DATASET EXTRACT:
/-- The state a token leaves whose output is in `m`: the cursors moved, and `DONE` exactly when every byte of IN has been used (R212). -/
theorem State.decRetire_fields {s : State} (m : Mem) {tlen len : Nat} (hb : s.busy .dec = true)
    (h1 : s.dec.ip.toNat + tlen ≤ s.dec.jobIn.len.toNat) (h2 : s.dec.op.toNat + len ≤ s.dec.jobOut.len.toNat)
    {t : State} (ht : t = s.decRetire m tlen len) :
    t.mem = m ∧ t.dec.ip.toNat = s.dec.ip.toNat + tlen ∧ t.dec.op.toNat = s.dec.op.toNat + len ∧
    (if t.dec.ip = s.dec.jobIn.len then t.dec.status = .done ∧ t.dec.err = .none ∧ t.dec.outLen = t.dec.op
      else t.dec.status = .busy ∧ t.dec.err = s.dec.err ∧ t.dec.outLen = s.dec.outLen) ∧
    t = { s with mem := t.mem, dec := { s.dec with
      ip := t.dec.ip, op := t.dec.op, status := t.dec.status, err := t.dec.err, outLen := t.dec.outLen } } := by
  subst ht
  obtain ⟨e1, e2, e3⟩ := DecUnit.settle_advance s.dec tlen len h1 h2
  have hend : (s.dec.advance tlen len).settle.ip = s.dec.jobIn.len ↔ s.dec.ip.toNat + tlen = s.dec.jobIn.len.toNat := by
    rw [← BitVec.toNat_inj, e1]
  have e4 := congrArg DecUnit.status e3
  have e5 := congrArg DecUnit.err e3
  have e6 := congrArg DecUnit.outLen e3
  simp only at e4 e5 e6
  refine ⟨rfl, e1, e2, ?_, ?_⟩
  · rw [State.busy_dec] at hb
    split <;> rename_i h
    · rw [if_pos (hend.mp h)] at e4 e5 e6
      exact ⟨e4, e5, e6⟩
    · rw [if_neg fun x => h (hend.mpr x)] at e4 e5 e6
      exact ⟨e4.trans hb, e5, e6⟩
  · show s.decRetire m tlen len = _
    simp only [State.decRetire, State.setDec, State.setMem]
    congr 1
    rw [e4, e5, e6]
    exact e3

/-- Any token executed: only DEC and memory change, DEC's operands and their latched copies do not, and no byte outside the output
buffer is written. -/
theorem execToken_frame (i : Instr) (hi : i.isToken = true) (s : State) : ∃ t, exec i s = .next t ∧
    t = (s.setMem t.mem).setDec t.dec ∧ t.dec.input = s.dec.input ∧ t.dec.output = s.dec.output ∧
    t.dec.jobIn = s.dec.jobIn ∧ t.dec.jobOut = s.dec.jobOut ∧
    (Memory.wf s.mem = true → Memory.wf t.mem = true ∧ ∀ a, s.dec.jobOut.holds a = false → t.mem.read a = s.mem.read a) := by
  have retire : ∀ (m : Mem) (tlen len : Nat),
      (Memory.wf s.mem = true → Memory.wf m = true ∧ ∀ a, s.dec.jobOut.holds a = false → m.read a = s.mem.read a) →
      s.decRetire m tlen len = (s.setMem (s.decRetire m tlen len).mem).setDec (s.decRetire m tlen len).dec ∧
      (s.decRetire m tlen len).dec.input = s.dec.input ∧ (s.decRetire m tlen len).dec.output = s.dec.output ∧
      (s.decRetire m tlen len).dec.jobIn = s.dec.jobIn ∧ (s.decRetire m tlen len).dec.jobOut = s.dec.jobOut ∧
      (Memory.wf s.mem = true → Memory.wf (s.decRetire m tlen len).mem = true ∧
        ∀ a, s.dec.jobOut.holds a = false → (s.decRetire m tlen len).mem.read a = s.mem.read a) := by
    intro m tlen len hm
    obtain ⟨h1, h2, h3, h4⟩ := DecUnit.settle_frame (s.dec.advance tlen len)
    exact ⟨rfl, h1, h2, h3, h4, hm⟩
  have lit : ∀ tlen data, ∃ t, (Host.Outcome.next (decLiteral tlen data s) : Host.Outcome State Fault Refusal) = .next t ∧
      t = (s.setMem t.mem).setDec t.dec ∧ t.dec.input = s.dec.input ∧ t.dec.output = s.dec.output ∧
      t.dec.jobIn = s.dec.jobIn ∧ t.dec.jobOut = s.dec.jobOut ∧
      (Memory.wf s.mem = true → Memory.wf t.mem = true ∧ ∀ a, s.dec.jobOut.holds a = false → t.mem.read a = s.mem.read a) := by
    intro tlen data
    refine ⟨_, rfl, ?_⟩
    obtain ⟨_, h⟩ | ⟨_, _, h⟩ | ⟨_, h1, h2, h⟩ := decLiteral_cases tlen data s
    · rw [h]; exact ⟨rfl, rfl, rfl, rfl, rfl, fun h => ⟨h, fun _ _ => rfl⟩⟩
    · rw [h]; exact ⟨rfl, rfl, rfl, rfl, rfl, fun h => ⟨h, fun _ _ => rfl⟩⟩
    · rw [h]
      refine retire _ _ _ fun hw => ⟨Memory.wf_writeBytes _ _ hw, fun a ha => ?_⟩
      rw [Mem.read_writeBytes _ _ _ hw, if_neg]
      rw [Buf.holds_false_iff] at ha
      simp only [Buf.addr]; omega
  have mat : ∀ tlen d l, ∃ t, (Host.Outcome.next (decMatch tlen d l s) : Host.Outcome State Fault Refusal) = .next t ∧
      t = (s.setMem t.mem).setDec t.dec ∧ t.dec.input = s.dec.input ∧ t.dec.output = s.dec.output ∧
      t.dec.jobIn = s.dec.jobIn ∧ t.dec.jobOut = s.dec.jobOut ∧
      (Memory.wf s.mem = true → Memory.wf t.mem = true ∧ ∀ a, s.dec.jobOut.holds a = false → t.mem.read a = s.mem.read a) := by
    intro tlen d l
    refine ⟨_, rfl, ?_⟩
    obtain ⟨_, h⟩ | ⟨_, _, h⟩ | ⟨_, h1, h2, h3, h⟩ := decMatch_cases tlen d l s
    · rw [h]; exact ⟨rfl, rfl, rfl, rfl, rfl, fun h => ⟨h, fun _ _ => rfl⟩⟩
    · rw [h]; exact ⟨rfl, rfl, rfl, rfl, rfl, fun h => ⟨h, fun _ _ => rfl⟩⟩
    · rw [h]
      refine retire _ _ _ fun hw => ⟨Memory.wf_copyForward _ _ _ hw, fun a ha => ?_⟩
      rw [Mem.read_copyForward_frame _ _ _ _ hw]
      rw [Buf.holds_false_iff] at ha
      simp only [Buf.addr]; omega
  cases i <;> simp only [Instr.isToken, reduceCtorEq] at hi
  · exact lit _ _
  · exact mat _ _ _
  · exact mat _ _ _
  · exact mat _ _ _
  · exact mat _ _ _
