theorem adlSettle_of_byteLeft {u : AdlUnit} (h : u.idx.toNat < u.job.len.toNat) : u.settle = u :=
  if_neg (Nat.not_le.mpr h)

/-- ADL with its operands latched and no byte read yet (R134, R241). -/
def adlLatched (u : AdlUnit) : AdlUnit := { u with status := .busy, err := .none, job := u.input, idx := 0#32 }

/-- START latches the operands, and over no bytes is the end already (log entry 13). -/
theorem adlStart_eq_settle (u : AdlUnit) : u.start = (adlLatched u).settle := rfl

theorem adlStart_eq (u : AdlUnit) : u.start = { u with
    status := if u.input.len = 0#32 then .done else .busy, err := .none, job := u.input, idx := 0#32 } := by
  rw [adlStart_eq_settle]
  by_cases hlen : u.input.len = 0#32
  · rw [if_pos hlen, adlSettle_of_end (by rw [adlLatched, hlen])]
    rfl
  · have hpos : 0 < u.input.len.toNat := Nat.pos_of_ne_zero fun hzero => hlen (BitVec.eq_of_toNat_eq hzero)
    rw [if_neg hlen, adlSettle_of_byteLeft (u := adlLatched u) hpos]
    rfl

/-- Settles O19: the launch goes through, and exec is the START. -/
theorem adlUpdateStarts : Obligations.AdlUpdateStarts := by
  refine fun s => ⟨fun hidle hbacked hfree => ?_, execStart_of_busy (u := .adl)⟩
  rw [execAdlUpdate_started hidle hbacked hfree, adlStart_eq]
  rfl

/-! ### One turn -/

/-- The byte index stays within 32 bits while a byte is left. -/
theorem adlByte_idx_toNat {u : AdlUnit} (h : u.idx.toNat < u.job.len.toNat) (b : Byte) :
    (u.byte b).idx.toNat = u.idx.toNat + 1 := by
  have hlen := u.job.len.isLt
  exact Nat.mod_eq_of_lt (by omega)

theorem adlTurn_of_byteLeft {s : State} (hbusy : s.busy .adl = true) (h : s.adl.idx.toNat < s.adl.job.len.toNat) :
    adlTurn s = s.setAdl (s.adl.byte (s.mem.at s.adl.job s.adl.idx.toNat)).settle := by
  rw [adlTurn, if_pos hbusy, if_pos h]

/-- Settles O60, by whether the byte is the last one. -/
theorem adlTurnTakesOneByte : Obligations.AdlTurnTakesOneByte := by
  intro s hbusy hleft
  have hidx := adlByte_idx_toNat hleft (s.mem.at s.adl.job s.adl.idx.toNat)
  rw [adlTurn_of_byteLeft hbusy hleft]
  by_cases hlast : s.adl.idx.toNat + 1 = s.adl.job.len.toNat
  · rw [adlSettle_of_end (hidx.trans hlast).ge, if_pos hlast]
    rfl
  · rw [adlSettle_of_byteLeft (hidx.trans_lt (lt_of_le_of_ne hleft hlast)), if_neg hlast, ← (State.busy_adl s).mp hbusy]
    rfl

/-! ### The run of an UPDATE -/

/-- ADL after a byte string: the fold of the byte step in its lanes, the index moved on, and nothing else changed. -/
theorem foldl_adlByte (bytes : List Byte) (u : AdlUnit) : ∃ i, bytes.foldl AdlUnit.byte u = { u with
    s1 := (bytes.foldl adlerByte (u.s1, u.s2)).1, s2 := (bytes.foldl adlerByte (u.s1, u.s2)).2, idx := i } := by
  induction bytes generalizing u with
  | nil => exact ⟨u.idx, rfl⟩
  | cons b bs ih => exact ih (u.byte b)

/-- With no order of agents given, a BUSY ADL moves (log entry 1). -/
theorem step_of_busy_adl {s : State} (hbusy : s.busy .adl = true) (hturns : s.turns = []) : step s = .next (adlTurn s) := by
  simp only [step, State.mover, hturns, State.defaultAgent, hbusy, if_true, State.popTurn_of_nil hturns]

/-- As many steps as there are bytes left take them all and end the operation (R134); with no byte left it has ended already. -/
theorem run_of_bytesLeft (n : Nat) {s : State} {u : AdlUnit} (hturns : s.turns = []) (hbusy : u.status = .busy)
    (hleft : u.idx.toNat + n = u.job.len.toNat) :
    Sys2Proof.core.run n (s.setAdl u.settle) =
      .next (s.setAdl ((s.mem.slice u.job u.idx.toNat u.job.len.toNat).foldl AdlUnit.byte u).finish) := by
  induction n generalizing u with
  | zero =>
    have hend : u.job.len.toNat ≤ u.idx.toNat := hleft.ge
    rw [core_run_zero, adlSettle_of_end hend, Mem.slice_of_le _ _ hend, List.foldl_nil]
  | succ n ih =>
    have hbyte : u.idx.toNat < u.job.len.toNat := by omega
    have hidx := adlByte_idx_toNat hbyte (s.mem.at u.job u.idx.toNat)
    have hbusy' : (s.setAdl u).busy .adl = true := (State.busy_adl _).mpr hbusy
    have hstep : step (s.setAdl u) = .next (s.setAdl (u.byte (s.mem.at u.job u.idx.toNat)).settle) := by
      rw [step_of_busy_adl hbusy' hturns, adlTurn_of_byteLeft hbusy' hbyte]
      rfl
    rw [adlSettle_of_byteLeft hbyte, core_run_succ n hstep, Mem.slice_cons _ _ hbyte, List.foldl_cons, ← hidx]
    exact ih hbusy (by rw [hidx, Nat.add_right_comm]; exact hleft)

/-- Settles O20: a quiet state lets the launch through, and the run from START takes every byte. -/
theorem adlUpdateRunsToTheFold : Obligations.AdlUpdateRunsToTheFold := by
  intro s ⟨hadl, henc, hdec, hturns⟩ hbacked
  have hfree : s.outBufs.any s.adl.input.meets = false := by simp [State.outBufs, henc, hdec]
  have hrun : Sys2Proof.core.run s.adl.input.len.toNat (s.setAdl s.adl.start) = .next (s.setAdl
      ((s.mem.slice s.adl.input 0 s.adl.input.len.toNat).foldl AdlUnit.byte (adlLatched s.adl)).finish) :=
    run_of_bytesLeft _ hturns rfl (Nat.zero_add _)
  obtain ⟨i, hfold⟩ := foldl_adlByte (s.mem.slice s.adl.input 0 s.adl.input.len.toNat) (adlLatched s.adl)
  rw [hfold] at hrun
  refine ⟨_, _, execAdlUpdate_started hadl hbacked hfree, hrun, rfl, rfl, ?_, rfl, rfl⟩
  rw [adlerUpdate, lanesOf_sum]
  rfl

end Sys2Proof.Proofs
end

section
/-! PROOFS. ENC's hash, match search and candidate table (41_encoder.md R156 to R163): the hash in naturals, the longest agreement,
the selection among the ways of a bucket, and `INSERT` way by way. -/

namespace Sys2Proof.Proofs

open Sys2Proof Sys2Proof.Machine

/-! ### The hash (R156) -/

/-- Two bytes as a 16-bit number, the first one low. -/
theorem bytePair_toNat (lo hi : Byte) :
    (lo.setWidth 16 ||| (hi.setWidth 16 <<< 8)).toNat = lo.toNat ||| (hi.toNat <<< 8) := by
  have hlo := lo.isLt
  have hhi := hi.isLt
  have hshift : hi.toNat <<< 8 < 2 ^ 16 := by rw [Nat.shiftLeft_eq]; omega
  simp only [BitVec.toNat_or, BitVec.toNat_shiftLeft, BitVec.toNat_setWidth,
    Nat.mod_eq_of_lt (show lo.toNat < 2 ^ 16 by omega), Nat.mod_eq_of_lt (show hi.toNat < 2 ^ 16 by omega),
    Nat.mod_eq_of_lt hshift]

/-- `HASH` in naturals, with the mask of R156. -/
theorem hash3_eq (b0 b1 b2 : Byte) : hash3 b0 b1 b2 =
    ((b0.toNat ||| (b1.toNat <<< 8)) ^^^ (b1.toNat ||| (b2.toNat <<< 8)) ^^^ ((b0.toNat ||| (b1.toNat <<< 8)) >>> 3)) &&&
      0x1FFF := by
  simp only [hash3, BitVec.toNat_and, BitVec.toNat_xor, BitVec.toNat_ushiftRight, bytePair_toNat]
  rfl

theorem hash3_lt (b0 b1 b2 : Byte) : hash3 b0 b1 b2 < 8192 := by
  rw [hash3_eq]
  exact Nat.and_lt_two_pow (n := 13) _ (by decide)

/-- Settles O26: the formula in naturals, the mask's bound, and the examples by evaluation. -/
theorem hashIsABucket : Obligations.HashIsABucket :=
  ⟨fun b0 b1 b2 => ⟨hash3_eq b0 b1 b2, hash3_lt b0 b1 b2⟩, by decide⟩

/-! ### The longest agreement (R159) -/

theorem matchLen_agrees (rd : Nat → Byte) : ∀ (lim c p i : Nat), i < matchLen rd c p lim → rd (c + i) = rd (p + i)
  | 0, _, _, _, h => absurd h (Nat.not_lt_zero _)
  | lim + 1, c, p, i, h => by
    rw [matchLen] at h
    split at h
    next heq =>
      cases i with
      | zero => exact heq
      | succ i =>
        have ih := matchLen_agrees rd lim (c + 1) (p + 1) i (Nat.lt_of_succ_lt_succ h)
        rwa [Nat.add_right_comm c, Nat.add_right_comm p] at ih
    next => exact absurd h (Nat.not_lt_zero _)

theorem matchLen_stops (rd : Nat → Byte) : ∀ (lim c p : Nat), matchLen rd c p lim < lim →
    rd (c + matchLen rd c p lim) ≠ rd (p + matchLen rd c p lim)
  | 0, _, _, h => absurd h (Nat.not_lt_zero _)
  | lim + 1, c, p, h => by
    rw [matchLen] at h ⊢
    split at h
    next heq =>
      have ih := matchLen_stops rd lim (c + 1) (p + 1) (Nat.lt_of_succ_lt_succ h)
      rw [if_pos heq]
      rwa [Nat.add_right_comm c, Nat.add_right_comm p] at ih
    next hne =>
      rw [if_neg hne]
      exact hne

/-- Settles O27, each clause by induction on the limit. -/
theorem matchLenIsTheLongestAgreement : Obligations.MatchLenIsTheLongestAgreement :=
  fun rd c p lim => ⟨matchLen_le rd lim c p, matchLen_agrees rd lim c p, matchLen_stops rd lim c p⟩

/-! ### The selection among candidates (R157, R158, R161) -/

/-- The length and distance that candidate `c` offers at position `p`. -/
def offer (rd : Nat → Byte) (level n p c : Nat) : Nat × Nat := (matchLen rd c p (matchLim level n p), p - c)

/-- A `(length, distance)` that the level's distance limit and R162's least lengths let through. -/
def Acceptable (level : Nat) (m : Nat × Nat) : Prop := 1 ≤ m.2 ∧ m.2 ≤ Config.maxDist level ∧ minLen m.2 ≤ m.1

/-- `best` is what the offers of the first `k` ways come to: no match if none is acceptable, else the longest acceptable
one, of equals the one of the lowest way. -/
def IsBest (level : Nat) (offers : Nat → Nat × Nat) (k : Nat) (best : Nat × Nat) : Prop :=
  (best = (0, 0) ∧ ∀ w < k, ¬ Acceptable level (offers w)) ∨
  ∃ w < k, Acceptable level (offers w) ∧ best = offers w ∧
    (∀ v < k, Acceptable level (offers v) → (offers v).1 ≤ (offers w).1) ∧
    ∀ v < w, Acceptable level (offers v) → (offers v).1 < (offers w).1

theorem tryWay_eq_offer (rd : Nat → Byte) {level n p c : Nat} {best : Nat × Nat}
    (h : Acceptable level (offer rd level n p c)) (hlonger : best.1 < (offer rd level n p c).1) :
    tryWay rd level n p best c = offer rd level n p c := by
  obtain ⟨hpos, hmax, hmin⟩ := h
  exact if_pos ⟨hpos, hmax, hmin, hlonger⟩

theorem tryWay_eq_best (rd : Nat → Byte) {level n p c : Nat} {best : Nat × Nat}
    (h : Acceptable level (offer rd level n p c) → (offer rd level n p c).1 ≤ best.1) :
    tryWay rd level n p best c = best :=
  if_neg fun ⟨hpos, hmax, hmin, hlonger⟩ => Nat.not_lt.mpr (h ⟨hpos, hmax, hmin⟩) hlonger

theorem acceptable_length_pos {level : Nat} {m : Nat × Nat} (h : Acceptable level m) : 0 < m.1 := by
  obtain ⟨_, _, hmin⟩ := h
  have := three_le_minLen m.2
  omega

/-- An acceptable offer longer than the best so far is the best of one way more. -/
theorem isBest_of_longer {level k : Nat} {offers : Nat → Nat × Nat} {best : Nat × Nat} (h : IsBest level offers k best)
    (hk : Acceptable level (offers k)) (hlonger : best.1 < (offers k).1) : IsBest level offers (k + 1) (offers k) := by
  have hbelow : ∀ v < k, Acceptable level (offers v) → (offers v).1 < (offers k).1 := by
    obtain ⟨_, hnone⟩ | ⟨w, _, _, rfl, hlongest, _⟩ := h
    · exact fun v hv hok => absurd hok (hnone v hv)
    · exact fun v hv hok => (hlongest v hv hok).trans_lt hlonger
  refine .inr ⟨k, Nat.lt_succ_self k, hk, rfl, fun v hv hok => ?_, hbelow⟩
  obtain hv | rfl := Nat.lt_succ_iff_lt_or_eq.mp hv
  · exact (hbelow v hv hok).le
  · exact Nat.le_refl _

/-- An offer that is not acceptable, or no longer than the best so far, leaves the best as it is. -/
theorem isBest_of_not_longer {level k : Nat} {offers : Nat → Nat × Nat} {best : Nat × Nat} (h : IsBest level offers k best)
    (hk : Acceptable level (offers k) → (offers k).1 ≤ best.1) : IsBest level offers (k + 1) best := by
  obtain ⟨rfl, hnone⟩ | ⟨w, hw, hok, rfl, hlongest, hlowest⟩ := h
  · refine .inl ⟨rfl, fun v hv hok => ?_⟩
    obtain hv | rfl := Nat.lt_succ_iff_lt_or_eq.mp hv
    · exact hnone v hv hok
    · exact absurd (hk hok) (Nat.not_le.mpr (acceptable_length_pos hok))
  · refine .inr ⟨w, Nat.lt_succ_of_lt hw, hok, rfl, fun v hv hok => ?_, hlowest⟩
    obtain hv | rfl := Nat.lt_succ_iff_lt_or_eq.mp hv
    · exact hlongest v hv hok
    · exact hk hok

/-- The fold of the search over the first `k` ways comes to the best of their offers. -/
theorem foldl_tryWay_isBest (rd : Nat → Byte) (level n p : Nat) (cand : Nat → Nat) : ∀ k,
    IsBest level (fun w => offer rd level n p (cand w)) k (((List.range k).map cand).foldl (tryWay rd level n p) (0, 0))
  | 0 => .inl ⟨rfl, fun _ hw => absurd hw (Nat.not_lt_zero _)⟩
  | k + 1 => by
    have ih := foldl_tryWay_isBest rd level n p cand k
    rw [List.range_succ, List.map_append, List.foldl_append]
    generalize ((List.range k).map cand).foldl (tryWay rd level n p) (0, 0) = best at ih ⊢
    change IsBest level _ (k + 1) (tryWay rd level n p best (cand k))
    by_cases hlonger : Acceptable level (offer rd level n p (cand k)) ∧ best.1 < (offer rd level n p (cand k)).1
    · obtain ⟨hok, hlonger⟩ := hlonger
      rw [tryWay_eq_offer rd hok hlonger]
      exact isBest_of_longer ih hok hlonger
    · have hnot : Acceptable level (offer rd level n p (cand k)) → (offer rd level n p (cand k)).1 ≤ best.1 :=
        fun hok => Nat.not_lt.mp fun h => hlonger ⟨hok, h⟩
      rw [tryWay_eq_best rd hnot]
      exact isBest_of_not_longer ih hnot

theorem search_isBest (rd : Nat → Byte) (level n : Nat) (ht : Cells 32) (h p : Nat) :
    IsBest level (fun w => offer rd level n p (htAt ht h w)) (Config.ways level) (search rd level n ht h p) :=
  foldl_tryWay_isBest rd level n p (htAt ht h) (Config.ways level)

/-- Settles O28: the best of the offers of the level's ways, with the numbers of R153 and R162 in place. -/
theorem searchTakesTheLongestThenTheLowestWay : Obligations.SearchTakesTheLongestThenTheLowestWay := by
  intro rd level n h p ht len ok r
  obtain ⟨hr, hnone⟩ | ⟨w, hw, hok, hr, hlongest, hlowest⟩ := search_isBest rd level n ht h p
  · exact .inl ⟨hr, fun w ⟨hw, hok⟩ => hnone w hw hok⟩
  · exact .inr ⟨w, ⟨hw, hok⟩, hr, fun v ⟨hv, hok⟩ => hlongest v hv hok, fun v ⟨_, hok⟩ hvw => hlowest v hvw hok⟩

/-- At position 0 no candidate lies before, so there is no match (R173). -/
theorem search_zero (rd : Nat → Byte) (level n : Nat) (ht : Cells 32) (h : Nat) : search rd level n ht h 0 = (0, 0) := by
  obtain ⟨hr, _⟩ | ⟨w, _, ⟨hpos, _⟩, _⟩ := search_isBest rd level n ht h 0
  · exact hr
  · simp [offer] at hpos

/-! ### `INSERT` (R163) -/

theorem ways_bounds (level : Nat) : 1 ≤ Config.ways level ∧ Config.ways level ≤ 4 := by
  unfold Config.ways
  split <;> decide

/-- Read after `INSERT`: the position in way 0, the kept ways shifted down by one, everything else as it was. -/
theorem htAt_htInsert (level : Nat) {ht : Cells 32} (hw : Cells.wf ht = true) (h h' : Nat) {q w : Nat} (hq : q < 2 ^ 32)
    (hlt : w < 4) : htAt (htInsert level ht h q) h' w =
      if h' = h ∧ w = 0 then q
      else if h' = h ∧ 1 ≤ w ∧ w ≤ Config.ways level - 1 then htAt ht h (w - 1)
      else htAt ht h' w := by
  obtain ⟨hone, hfour⟩ := ways_bounds level
  rw [htInsert, htAt_htSet (shiftWays_wf h _ hw) h h' q (by decide) hlt, Nat.mod_eq_of_lt hq,
    htAt_shiftWays h h' _ hw (by omega) hlt]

TASK DETAILS: Please state the number of lines above that hold the string "Cells", with nothing else added.

SOLUTION TO THE PROBLEM: 3